Monday, April 20, 2015

Li Lu lecture at Columbia (2006)
http://www.youtube.com/watch?v=lot9BnFgO3k&t=0m1s

I thought some of the folks on this board might be interested in this 2006 lecture from Li Lu, who manages much of Charlie Munger’s wealth, wrote the forward for Poor Charlie’s Almanack, and has even been mentioned as a possible future Berkshire portfolio manager. It was also Lu that brought the BYD idea to Munger.

What makes this lecture special, in my view, is that 1) Lu rarely speaks in public, and 2) In addition to the value investing “basics” (Viewing stocks as businesses, using Mr. Market to your advantage, demanding a “huge” Margin of Safety, and investing with a long time horizon) Lu actually provides great insight on some of the not-so-obvious things that impact investing success or failure.

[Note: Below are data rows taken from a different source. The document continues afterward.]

@[simp] theorem Mach.emcy_frame (m : Mach) (e d v : Nat) (c : Option CtxId) (i src st : Nat) :
    (m.emcy e d v c i src st).grade = m.grade ∧ (m.emcy e d v c i src st).now = m.now ∧
    (m.emcy e d v c i src st).freeCtr = m.freeCtr ∧ (m.emcy e d v c i src st).out = m.out ∧
    (m.emcy e d v c i src st).dict = m.dict ∧ (m.emcy e d v c i src st).islands = m.islands ∧
    (m.emcy e d v c i src st).netState = m.netState ∧ (m.emcy e d v c i src st).sensors = m.sensors ∧
    (m.emcy e d v c i src st).pwr = m.pwr ∧ (m.emcy e d v c i src st).mem = m.mem ∧
    (m.emcy e d v c i src st).spad = m.spad ∧ (m.emcy e d v c i src st).dram = m.dram ∧
    (m.emcy e d v c i src st).pools = m.pools ∧ (m.emcy e d v c i src st).ctxs = m.ctxs ∧
    (m.emcy e d v c i src st).mv = m.mv ∧ (m.emcy e d v c i src st).arrays = m.arrays ∧
    (m.emcy e d v c i src st).takeups = m.takeups ∧ (m.emcy e d v c i src st).vecs = m.vecs ∧
    (m.emcy e d v c i src st).audits = m.audits ∧ (m.emcy e d v c i src st).lastLoom = m.lastLoom ∧
    (m.emcy e d v c i src st).active = m.active ∧ (m.emcy e d v c i src st).inactive = m.inactive ∧
    (m.emcy e d v c i src st).lastDispatch = m.lastDispatch ∧ (m.emcy e d v c i src st).lastVec = m.lastVec ∧
    (m.emcy e d v c i src st).goose = m.goose ∧ (m.emcy e d v c i src st).links = m.links ∧
    (m.emcy e d v c i src st).net = m.net ∧ (m.emcy e d v c i src st).host = m.host ∧
    (m.emcy e d v c i src st).shut = m.shut ∧ (m.emcy e d v c i src st).drover = m.drover ∧
    (m.emcy e d v c i src st).fw = m.fw :=
  by
  unfold Mach.emcy; dsimp only; split <;> simp

@[simp] theorem Mach.dramUe_frame (m : Mach) (u : Nat) (c : Option CtxId) :
    (m.dramUe u c).grade = m.grade ∧ (m.dramUe u c).now = m.now ∧ (m.dramUe u c).freeCtr = m.freeCtr ∧
    (m.dramUe u c).out = m.out ∧ (m.dramUe u c).dict = m.dict ∧ (m.dramUe u c).islands = m.islands ∧
    (m.dramUe u c).netState = m.netState ∧ (m.dramUe u c).sensors = m.sensors ∧ (m.dramUe u c).log = m.log ∧
    (m.dramUe u c).mgmt = m.mgmt ∧ (m.dramUe u c).pwr = m.pwr ∧ (m.dramUe u c).spad = m.spad ∧
    (m.dramUe u c).dram = m.dram ∧ (m.dramUe u c).pools = m.pools ∧ (m.dramUe u c).ctxs = m.ctxs ∧
    (m.dramUe u c).mv = m.mv ∧ (m.dramUe u c).arrays = m.arrays ∧ (m.dramUe u c).takeups = m.takeups ∧
    (m.dramUe u c).vecs = m.vecs ∧ (m.dramUe u c).audits = m.audits ∧ (m.dramUe u c).lastLoom = m.lastLoom ∧
    (m.dramUe u c).active = m.active ∧ (m.dramUe u c).inactive = m.inactive ∧
    (m.dramUe u c).lastDispatch = m.lastDispatch ∧ (m.dramUe u c).lastVec = m.lastVec ∧
    (m.dramUe u c).goose = m.goose ∧ (m.dramUe u c).links = m.links ∧ (m.dramUe u c).net = m.net ∧
    (m.dramUe u c).host = m.host ∧ (m.dramUe u c).shut = m.shut ∧ (m.dramUe u c).drover = m.drover ∧
    (m.dramUe u c).fw = m.fw :=
  by
  simp [Mach.dramUe]

@[simp] theorem Mach.spadUe_frame (m : Mach) (w : Nat) (c : Option CtxId) :
    (m.spadUe w c).grade = m.grade ∧ (m.spadUe w c).now = m.now ∧ (m.spadUe w c).freeCtr = m.freeCtr ∧
    (m.spadUe w c).out = m.out ∧ (m.spadUe w c).dict = m.dict ∧ (m.spadUe w c).islands = m.islands ∧
    (m.spadUe w c).netState = m.netState ∧ (m.spadUe w c).sensors = m.sensors ∧ (m.spadUe w c).log = m.log ∧
    (m.spadUe w c).mgmt = m.mgmt ∧ (m.spadUe w c).pwr = m.pwr ∧ (m.spadUe w c).spad = m.spad ∧
    (m.spadUe w c).dram = m.dram ∧ (m.spadUe w c).pools = m.pools ∧ (m.spadUe w c).ctxs = m.ctxs ∧
    (m.spadUe w c).mv = m.mv ∧ (m.spadUe w c).arrays = m.arrays ∧ (m.spadUe w c).takeups = m.takeups ∧
    (m.spadUe w c).vecs = m.vecs ∧ (m.spadUe w c).audits = m.audits ∧ (m.spadUe w c).lastLoom = m.lastLoom ∧
    (m.spadUe w c).active = m.active ∧ (m.spadUe w c).inactive = m.inactive ∧
    (m.spadUe w c).lastDispatch = m.lastDispatch ∧ (m.spadUe w c).lastVec = m.lastVec ∧
    (m.spadUe w c).goose = m.goose ∧ (m.spadUe w c).links = m.links ∧ (m.spadUe w c).net = m.net ∧
    (m.spadUe w c).host = m.host ∧ (m.spadUe w c).shut = m.shut ∧ (m.spadUe w c).drover = m.drover ∧
    (m.spadUe w c).fw = m.fw :=
  by
  simp [Mach.spadUe]

@[simp] theorem Mach.setCtxState_frame (m : Mach) (c : CtxId) (st : CtxState) (k : HaltCause) :
    (m.setCtxState c st k).grade = m.grade ∧ (m.setCtxState c st k).now = m.now ∧
    (m.setCtxState c st k).freeCtr = m.freeCtr ∧ (m.setCtxState c st k).out = m.out ∧
    (m.setCtxState c st k).dict = m.dict ∧ (m.setCtxState c st k).islands = m.islands ∧
    (m.setCtxState c st k).netState = m.netState ∧ (m.setCtxState c st k).sensors = m.sensors ∧
    (m.setCtxState c st k).mgmt = m.mgmt ∧ (m.setCtxState c st k).pwr = m.pwr ∧ (m.setCtxState c st k).mem = m.mem ∧
    (m.setCtxState c st k).spad = m.spad ∧ (m.setCtxState c st k).dram = m.dram ∧
    (m.setCtxState c st k).pools = m.pools ∧ (m.setCtxState c st k).mv = m.mv ∧
    (m.setCtxState c st k).arrays = m.arrays ∧ (m.setCtxState c st k).takeups = m.takeups ∧
    (m.setCtxState c st k).vecs = m.vecs ∧ (m.setCtxState c st k).audits = m.audits ∧
    (m.setCtxState c st k).lastLoom = m.lastLoom ∧ (m.setCtxState c st k).active = m.active ∧
    (m.setCtxState c st k).inactive = m.inactive ∧ (m.setCtxState c st k).lastDispatch = m.lastDispatch ∧
    (m.setCtxState c st k).lastVec = m.lastVec ∧ (m.setCtxState c st k).goose = m.goose ∧
    (m.setCtxState c st k).links = m.links ∧ (m.setCtxState c st k).net = m.net ∧
    (m.setCtxState c st k).host = m.host ∧ (m.setCtxState c st k).shut = m.shut ∧
    (m.setCtxState c st k).drover = m.drover ∧ (m.setCtxState c st k).fw = m.fw :=
  by
  unfold Mach.setCtxState; dsimp only; split <;> simp

@[simp] theorem Mach.faultCtx_frame (m : Mach) (c : CtxId) (i : FaultInfo) :
    (m.faultCtx c i).grade = m.grade ∧ (m.faultCtx c i).now = m.now ∧ (m.faultCtx c i).freeCtr = m.freeCtr ∧
    (m.faultCtx c i).out = m.out ∧ (m.faultCtx c i).dict = m.dict ∧ (m.faultCtx c i).islands = m.islands ∧
    (m.faultCtx c i).netState = m.netState ∧ (m.faultCtx c i).sensors = m.sensors ∧ (m.faultCtx c i).mgmt = m.mgmt ∧
    (m.faultCtx c i).pwr = m.pwr ∧ (m.faultCtx c i).mem = m.mem ∧ (m.faultCtx c i).spad = m.spad ∧
    (m.faultCtx c i).dram = m.dram ∧ (m.faultCtx c i).pools = m.pools ∧ (m.faultCtx c i).mv = m.mv ∧
    (m.faultCtx c i).arrays = m.arrays ∧ (m.faultCtx c i).takeups = m.takeups ∧ (m.faultCtx c i).vecs = m.vecs ∧
    (m.faultCtx c i).audits = m.audits ∧ (m.faultCtx c i).lastLoom = m.lastLoom ∧
    (m.faultCtx c i).active = m.active ∧ (m.faultCtx c i).inactive = m.inactive ∧
    (m.faultCtx c i).lastDispatch = m.lastDispatch ∧ (m.faultCtx c i).lastVec = m.lastVec ∧
    (m.faultCtx c i).goose = m.goose ∧ (m.faultCtx c i).links = m.links ∧ (m.faultCtx c i).net = m.net ∧
    (m.faultCtx c i).host = m.host ∧ (m.faultCtx c i).shut = m.shut ∧ (m.faultCtx c i).drover = m.drover ∧
    (m.faultCtx c i).fw = m.fw :=
  by
  unfold Mach.faultCtx; dsimp only; split <;> simp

He even provides some decently detailed real life investments from his past.

Hard to believe, but this video only has 520 views!

Some of my notes are below:

• Lu was Inspired by a Buffett guest lecture when he was a student at Columbia.
• Came from China, had no money, no connections, and significant of student debt.
• Believes you must be a learning machine and build up an encyclopedia-like mental database of each industry.
• Lu believes that 95% of investors are either 1) not trying to be value investors, or 2) are trying to be value investors, but do not have the temperament/discipline to be real value investors. He thinks only about 5% of investors are truly disciplined value investors.
• He argues that independent thinking is unnatural. Groupthink is what helped humans survive for millions of years, and people who truly think independently are actually quite rare and probably have some sort of genetic mutation.
• Lu loves Value Line, regularly checks 52 week lows.
• When below book value, he becomes very interested in what the book value actually consists of.
• He says you have better odds of finding bargains among stocks that aren't widely covered.
• If your business is in a lawsuit, read every single page of the filing. You must act like a fanatic investigative journalist.
• CEOs leave clues about their true selves in annual reports, conference calls, interviews, etc. If you did deep enough into the commentary, the true nature of the CEO’s personality/temperament will reveal itself.
• Most ideas involved a few weeks of all-day-and-all-night due diligence before initial investment.
• Long term investing allows you to have huge amounts of unrealized capital gains, which means those deferred taxes can essentially be thought of as an interest- free government loan, leveraging your position 40%-50%.
• All about companies where moat is going to KEEP WIDENING! 
• Lu thinks Bloomburg is a phenomenal business, the way it hooks people, and that they have insane pricing power.